Andric´ erinnerte sich auf dem Friedhof an die orientalische und kosmopolitische Kultur des Bosniens seiner Kindheit und die Gräuel des Zweiten Weltkriegs, die er mit seiner Kunst verurteilen will. Diese Identität zwischen Ich-Erzähler und Autor erleichtert das Lesen. Für einen oberflächlichen Leser ist der Text nicht schwer, aber genaue Leser (Interpreten etc.) könnten über die längeren Sätze verärgert sein.[9]
Die Erzählung „Pobednik“ behandelt ein biblisches Motiv, das man als bekannt voraussetzen darf, nämlich den Kampf zwischen David und Goliath. Andric´ stellt dar, wie der Sieger David von seinem Volk umjubelt wird, aber dennoch vom Kampf erschöpft und durch den Erfolg verwirrt ist.

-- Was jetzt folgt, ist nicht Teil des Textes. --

/-- To an ACTIVE node whose counters stay below 96, for every order: GOOD lowers each counter by 1, not below 0, and
clears the marks; REFUSED changes neither; SILENT raises the order counter by 8 and DAMAGED the reply counter by 1; a
money order so lost is not resent, and any other is due to be resent, once. A poll SILENT or DAMAGED is not resent,
and a DAMAGED one hands on none of its reports. Orders whose owner acts on no result change nothing else. A changed
entry has its parity recomputed. A silent poll that takes the order counter to 96, 128 or 256, or a damaged one that
takes the reply counter to 96 or 128, sets that mark with one NODE HEALTH record and report, at 96 with the cause NODE
WATCH, or none of these where the mark is set; the health follows the counters. A lane's station at 128 brings NODE to
its lane. At 256 its node is ISOLATED: its frames and its resend leave; a station brings NODE and voids its captures
in doubt; the blower cabinet leaves no carrier moving, no request waiting and the blower IDLE; the recycler becomes
FAULTED with its work queue empty, its QUEUED and PRESENTED dispenses, its picks and its sessions ended. A QUEUED
session without an entry closes too at the isolation (DESIGN CHOICE, log 86). NODE HEALTH stands before the owners'
records (DEDUCED, log 24). A QUEUED record that has no entry in the work queue ends at the recycler's isolation as one
with an entry does (DESIGN CHOICE, log 57). The NODE HEALTH report carries the node, both counters and the threshold
(DESIGN CHOICE, log 78). (R10, R86, R107, R117, R137, R160, R162, R164, R165, R175, R183, R187) -/
def Obligations.ExchangesEndByTheirResult : Prop :=
  (∀ (s : State) (x : Exchange) (m : ModuleId) (r : BusReply) (o : BusOrder),
    s.awaits x m →
    x.frame.content = .order o →
    x.window.past s.now = false →
    acknowledges r x o →
    o.unheeded = true →
    exec (.wallBusReplyTaken (.fields r)) s = .next
      ({ s with bus := { s.bus with outstanding := none, modules := s.bus.modules.set m (s.module m).bettered } }))
  ∧ (∀ (s : State) (x : Exchange) (m : ModuleId) (r : BusReply) (o : BusOrder),
    s.awaits x m →
    x.frame.content = .order o →
    x.window.past s.now = false →
    acknowledges r x o →
    s.bus.resend = none →
    ∃ t, exec (.wallBusReplyTaken (.fields r)) s = .next t
      ∧ t.bus.modules = s.bus.modules.set m (s.module m).bettered
      ∧ t.bus.outstanding = none
      ∧ t.bus.resend = none)
  ∧ (∀ (s : State) (x : Exchange) (m : ModuleId) (r : BusReply) (o : BusOrder) (reason : Nat),
    s.awaits x m →
    x.frame.content = .order o →
    x.window.past s.now = false →
    replyAnswers r x →
    r.cls = 7 →
    r.kind = o.number →
    r.body = .refusal reason →
    o.unheeded = true →
    exec (.wallBusReplyTaken (.fields r)) s = .next ({ s with bus := { s.bus with outstanding := none } }))
  ∧ (∀ (s : State) (x : Exchange) (m : ModuleId) (r : BusReply) (o : BusOrder) (reason : Nat),
    s.awaits x m →
    x.frame.content = .order o →
    x.window.past s.now = false →
    replyAnswers r x →
    r.cls = 7 →
    r.kind = o.number →
    r.body = .refusal reason →
    s.bus.resend = none →
    ∃ t, exec (.wallBusReplyTaken (.fields r)) s = .next t
      ∧ t.bus.modules = s.bus.modules
      ∧ t.bus.outstanding = none
      ∧ t.bus.resend = none)
  ∧ (∀ (s : State) (x : Exchange) (m : ModuleId) (o : BusOrder),
    s.awaits x m →
    x.frame.content = .order o →
    o.isMoney = false →
    x.isResend = false →
    timerDue (some x.window) s.now = true →
    (s.module m).orderErrors + 8 < 96 →
    exec (.replyWindowExpiry) s = .next ({ s with
            bus := { s.bus with
                outstanding := none
                resend := some x.frame
                modules := s.bus.modules.set m
                  ((s.module m).recounted ((s.module m).orderErrors + 8) (s.module m).replyErrors) } }))
  ∧ (∀ (s : State) (x : Exchange) (m : ModuleId) (r : BusReply) (o : BusOrder),
    s.awaits x m →
    x.frame.content = .order o →
    o.isMoney = false →
    x.isResend = false →
    x.window.past s.now = false →
    damages r x →
    (s.module m).replyErrors + 1 < 96 →
    exec (.wallBusReplyTaken (.fields r)) s = .next ({ s with
            bus := { s.bus with
                outstanding := none
                resend := some x.frame
                modules := s.bus.modules.set m
                  ((s.module m).recounted (s.module m).orderErrors ((s.module m).replyErrors + 1)) } }))
  ∧ (∀ (s : State) (x : Exchange) (m : ModuleId) (o : BusOrder),
    s.awaits x m →
    x.frame.content = .order o →
    o.unheeded = true →
    x.isResend = true →
    timerDue (some x.window) s.now = true →
    (s.module m).orderErrors + 8 < 96 →
    exec (.replyWindowExpiry) s = .next ({ s with
            bus := { s.bus with
                outstanding := none
                modules := s.bus.modules.set m
                  ((s.module m).recounted ((s.module m).orderErrors + 8) (s.module m).replyErrors) } }))
  ∧ (∀ (s : State) (x : Exchange) (m : ModuleId) (r : BusReply) (o : BusOrder),
    s.awaits x m →
    x.frame.content = .order o →
    o.unheeded = true →
    x.isResend = true →
    x.window.past s.now = false →
    damages r x →
    (s.module m).replyErrors + 1 < 96 →
    exec (.wallBusReplyTaken (.fields r)) s = .next ({ s with
            bus := { s.bus with
                outstanding := none
                modules := s.bus.modules.set m
                  ((s.module m).recounted (s.module m).orderErrors ((s.module m).replyErrors + 1)) } }))
  ∧ (∀ (s : State) (x : Exchange) (m : ModuleId) (o : BusOrder),
    s.awaits x m →
    x.frame.content = .order o →
    o.isMoney = true ∨ x.isResend = true →
    timerDue (some x.window) s.now = true →
    (s.module m).orderErrors + 8 < 96 →
    s.bus.resend = none →
    ∃ t, exec (.replyWindowExpiry) s = .next t
      ∧ t.bus.modules = s.bus.modules.set m
          ((s.module m).recounted ((s.module m).orderErrors + 8) (s.module m).replyErrors)
      ∧ t.bus.outstanding = none
      ∧ t.bus.resend = none)
  ∧ (∀ (s : State) (x : Exchange) (m : ModuleId) (r : BusReply) (o : BusOrder),
    s.awaits x m →
    x.frame.content = .order o →
    o.isMoney = true ∨ x.isResend = true →
    x.window.past s.now = false →
    damages r x →
    (s.module m).replyErrors + 1 < 96 →
    s.bus.resend = none →
    ∃ t, exec (.wallBusReplyTaken (.fields r)) s = .next t
      ∧ t.bus.modules = s.bus.modules.set m
          ((s.module m).recounted (s.module m).orderErrors ((s.module m).replyErrors + 1))
      ∧ t.bus.outstanding = none
      ∧ t.bus.resend = none)
  ∧ (∀ (s : State) (x : Exchange) (m : ModuleId),
    s.awaits x m →
    x.frame.content = .poll →
    timerDue (some x.window) s.now = true →
    (s.module m).orderErrors + 8 < 96 →
    exec (.replyWindowExpiry) s = .next ({ s with
            bus := { s.bus with
                outstanding := none
                modules := s.bus.modules.set m
                  ((s.module m).recounted ((s.module m).orderErrors + 8) (s.module m).replyErrors) } }))
  ∧ (∀ (s : State) (x : Exchange) (m : ModuleId) (r : BusReply),
    s.awaits x m →
    x.frame.content = .poll →
    x.window.past s.now = false →
    damages r x →
    (s.module m).replyErrors + 1 < 96 →
    exec (.wallBusReplyTaken (.fields r)) s = .next ({ s with
            bus := { s.bus with
                outstanding := none
                modules := s.bus.modules.set m
                  ((s.module m).recounted (s.module m).orderErrors ((s.module m).replyErrors + 1)) } }))
  ∧ (∀ (s : State) (x : Exchange) (m : ModuleId) (mark : Nat),
    s.bus.outstanding = some x →
    x.frame.content = .poll →
    s.nodeEntry x.frame.node = some m →
    (s.module m).health ≠ .isolated →
    timerDue (some x.window) s.now = true →
    mark = 96 ∨ mark = 128 ∨ mark = 256 →
    (s.module m).orderErrors < mark →
    mark ≤ (s.module m).orderErrors + 8 →
    (s.module m).mark mark = false →
    ∃ t, exec (.replyWindowExpiry) s = .next t
      ∧ (t.module m).orderErrors = (s.module m).orderErrors + 8
      ∧ (t.module m).replyErrors = (s.module m).replyErrors
      ∧ (t.module m).mark mark = true
      ∧ (t.module m).health = healthGiven ((s.module m).orderErrors + 8) (s.module m).replyErrors
      ∧ (∀ j : ModuleId, j ≠ m → t.module j = s.module j)
      ∧ t.bus.outstanding = none
      ∧ (mark = 96 → t.mgmt.sticky.nodeWatch = true)
      ∧ (s.journal.reserved < s.journal.free → (t.journal.ring[s.journal.ring.length]?).map JournalRecord.entry = some
              (s.stamped (crossingEntry (s.module m).node ((s.module m).orderErrors + 8) (s.module m).replyErrors mark)))
      ∧ (s.link.used < 64 → t.link.reports[s.link.reports.length]? =
              (to7 (.nodeHealth (s.module m).node ((s.module m).orderErrors + 8) (s.module m).replyErrors mark)).head?))
  ∧ (∀ (s : State) (x : Exchange) (m : ModuleId) (r : BusReply) (mark : Nat),
    s.bus.outstanding = some x →
    x.frame.content = .poll →
    s.nodeEntry x.frame.node = some m →
    (s.module m).health ≠ .isolated →
    x.window.past s.now = false →
    damages r x →
    mark = 96 ∨ mark = 128 →
    (s.module m).replyErrors + 1 = mark →
    (s.module m).orderErrors < 256 →
    (s.module m).mark mark = false →
    ∃ t, exec (.wallBusReplyTaken (.fields r)) s = .next t
      ∧ (t.module m).orderErrors = (s.module m).orderErrors
      ∧ (t.module m).replyErrors = mark
      ∧ (t.module m).mark mark = true
      ∧ (t.module m).health = healthGiven (s.module m).orderErrors mark
      ∧ (∀ j : ModuleId, j ≠ m → t.module j = s.module j)
      ∧ t.bus.outstanding = none
      ∧ (mark = 96 → t.mgmt.sticky.nodeWatch = true)
      ∧ (s.journal.reserved < s.journal.free → (t.journal.ring[s.journal.ring.length]?).map JournalRecord.entry = some
              (s.stamped (crossingEntry (s.module m).node (s.module m).orderErrors mark mark)))
      ∧ (s.link.used < 64 → t.link.reports[s.link.reports.length]? =
              (to7 (.nodeHealth (s.module m).node (s.module m).orderErrors mark mark)).head?))
  ∧ (∀ (s : State) (x : Exchange) (m : ModuleId),
    s.bus.outstanding = some x →
    x.frame.content = .poll →
    s.nodeEntry x.frame.node = some m →
    (s.module m).health ≠ .isolated →
    timerDue (some x.window) s.now = true →
    (s.module m).orderErrors < 96 →
    96 ≤ (s.module m).orderErrors + 8 →
    (s.module m).replyErrors < 128 →
    (s.module m).mark96 = true →
    (s.module m).health ≠ .restricted →
    (s.module m).kind ≠ .laneStation →
    s.cash.workQueue = [] →
    s.tube.requests = [] →
    exec (.replyWindowExpiry) s = .next ({ s with
            bus := { s.bus with
                outstanding := none
                modules := s.bus.modules.set m { (s.module m).recounted ((s.module m).orderErrors + 8) (s.module m).replyErrors with
                    health := .watch } } }))
  ∧ (∀ (s : State) (x : Exchange) (m : ModuleId) (l : Lane),
    s.bus.outstanding = some x →
    x.frame.content = .poll →
    s.nodeEntry x.frame.node = some m →
    (s.module m).health ≠ .isolated →
    timerDue (some x.window) s.now = true →
    (s.module m).orderErrors < 128 →
    128 ≤ (s.module m).orderErrors + 8 →
    (s.module m).health ≠ .restricted →
    s.stationEntry l = some m →
    ∃ t, exec (.replyWindowExpiry) s = .next t
      ∧ (t.laneRec l).holds = { (s.laneRec l).holds with node := true }
      ∧ (t.laneRec l).txn = (s.laneRec l).txn
      ∧ (t.laneRec l).profile = (s.laneRec l).profile
      ∧ (∀ k : Lane, k ≠ l → t.laneRec k = s.laneRec k)
      ∧ t = { s.logged t with
            lanes := t.lanes
            bus := { s.bus with
                outstanding := none
                modules := s.bus.modules.set m { (s.module m).recounted ((s.module m).orderErrors + 8) (s.module m).replyErrors with
                    health := .restricted
                    mark128 := true } } })
  ∧ (∀ (s : State) (x : Exchange) (m : ModuleId) (l : Lane),
    s.bus.outstanding = some x →
    x.frame.content = .poll →
    s.nodeEntry x.frame.node = some m →
    (s.module m).health ≠ .isolated →
    timerDue (some x.window) s.now = true →
    (s.module m).orderErrors < 256 →
    256 ≤ (s.module m).orderErrors + 8 →
    s.stationEntry l = some m →
    s.mgmt.goPending = false →
    ∃ t, exec (.replyWindowExpiry) s = .next t
      ∧ (t.laneRec l).holds = { (s.laneRec l).holds with node := true }
      ∧ (t.laneRec l).txn = (s.laneRec l).txn
      ∧ (∀ k : Lane, k ≠ l → t.laneRec k = s.laneRec k)
      ∧ t = { s.logged t with
            lanes := t.lanes
            envelope := { s.envelope with
                slots := s.envelope.slots.map fun c => if c.any (fun c => c.node == x.frame.node) then none else c }
            bus := { s.bus with
                outstanding := none
                outgoing := s.bus.outgoing.filter fun f => f.node != x.frame.node
                resend := s.bus.resend.filter fun f => f.node != x.frame.node
                modules := s.bus.modules.set m { (s.module m).recounted ((s.module m).orderErrors + 8) (s.module m).replyErrors with
                    health := .isolated
                    mark256 := true } } })
  ∧ (∀ (s : State) (x : Exchange) (m : ModuleId),
    s.bus.outstanding = some x →
    x.frame.content = .poll →
    s.nodeEntry x.frame.node = some m →
    (s.module m).health ≠ .isolated →
    timerDue (some x.window) s.now = true →
    (s.module m).orderErrors < 256 →
    256 ≤ (s.module m).orderErrors + 8 →
    (s.module m).kind = .blower →
    s.mgmt.goPending = false →
    ∃ t, exec (.replyWindowExpiry) s = .next t
      ∧ t.tube.requests = []
      ∧ t.tube.blower = .idle
      ∧ (∀ l : Lane, (t.carrier l).moving = false)
      ∧ (∀ l : Lane,
            (s.carrier l).moving = true → s.requestOf l = none → (t.carrier l).location = .unknown ∧ (t.carrier l).cause =
              some .isolated ∧ (t.carrier l).timer = none ∧ (t.carrier l).bound = (s.carrier l).bound ∧
              (t.laneRec l).holds.carrier = true)
      ∧ t.screen = s.screen
      ∧ t.cash = s.cash
      ∧ t.deposit = s.deposit
      ∧ t.envelope = s.envelope
      ∧ t.alarm = s.alarm
      ∧ (∀ f ∈ t.bus.outgoing, f.node ≠ x.frame.node))
  ∧ (∀ (s : State) (x : Exchange) (m : ModuleId),
    s.bus.outstanding = some x →
    x.frame.content = .poll →
    s.nodeEntry x.frame.node = some m →
    (s.module m).health ≠ .isolated →
    timerDue (some x.window) s.now = true →
    (s.module m).orderErrors < 256 →
    256 ≤ (s.module m).orderErrors + 8 →
    s.recyclerEntry = some m →
    s.cash.recycler ≠ .faulted →
    (∀ e ∈ s.cash.workQueue, e.running = true) →
    ∃ t, exec (.replyWindowExpiry) s = .next t
      ∧ t.cash.recycler = .faulted
      ∧ t.cash.workQueue = []
      ∧ t.cash.condition = .unknown
      ∧ (∀ i : DispenseSlot,
            (s.dispense.records[i]).any (fun p => p.state == .queued || p.state == .picking || p.state == .presented) =
              true → t.dispense.records[i] = none)
      ∧ (∀ i : DispenseSlot,
            (s.dispense.records[i]).all (fun p => p.state == .taken || p.state == .inTransit) = true →
              t.dispense.records[i] = s.dispense.records[i])
      ∧ (∀ l : Lane, t.session l = none)
      ∧ ((∀ q ∈ s.dispenses, q.state ≠ .queued) → t.screen = s.screen)
      ∧ t.screen = { s.screen with authority := t.screen.authority }
      ∧ t.envelope = s.envelope
      ∧ t.tube = s.tube
      ∧ t.alarm = s.alarm
      ∧ (∀ f ∈ t.bus.outgoing, f.node ≠ x.frame.node))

Der Inhalt lässt somit eine hohe Lesbarkeit erwarten. Es wird an die ferne Vergangenheit des jüdischen Volkes angeknüpft, die zugleich entmystifiziert wird. Die Erzählung lässt sich wie andere Meisterwerke der südslawischen Prosa mit historischer Thematik auch so deuten, dass das 20. Jahrhundert kritisiert und der Triumph im Krieg als fragwürdig entlarvt wird. Diese Deutbarkeit erhöht die Textschwierigkeit aber keineswegs.
Probleme bei der Lektüre sind vielmehr ausschließlich auf stilistische Faktoren zurückzuführen: Die Verwendung des Tempus Aorist anstatt des Perfekts der gesprochenen Sprache erschwert das Lesen. Eine abwechslungsreiche und geradezu farbenfrohe Wortwahl ist typisch für den Stil von Andric´. Obwohl dieser Wortschatz für den Muttersprachler keine so große Hürde ist wie für den Leser mit Deutsch als Kultursprache, kann man davon ausgehen, dass er die Leseleichtigkeit von kroatischen bzw. serbischen oder bosnischen Kindern und Ungebildeten ebenso negativ beeinträchtigt. Vokabeln wie „neopozivo“ (‚unwiderruflich’) und „cˇeljad“ (‚Leute’ statt dem viel gebräuchlicheren „ljudi“) könnten einem ungeübten Leser das Verständnis von Sätzen erschweren. Jedoch ist dies nicht für Andric´, sondern auch für viele andere Autoren, die sich als Schöpfer von ernster Kunst verstanden, typisch.[10]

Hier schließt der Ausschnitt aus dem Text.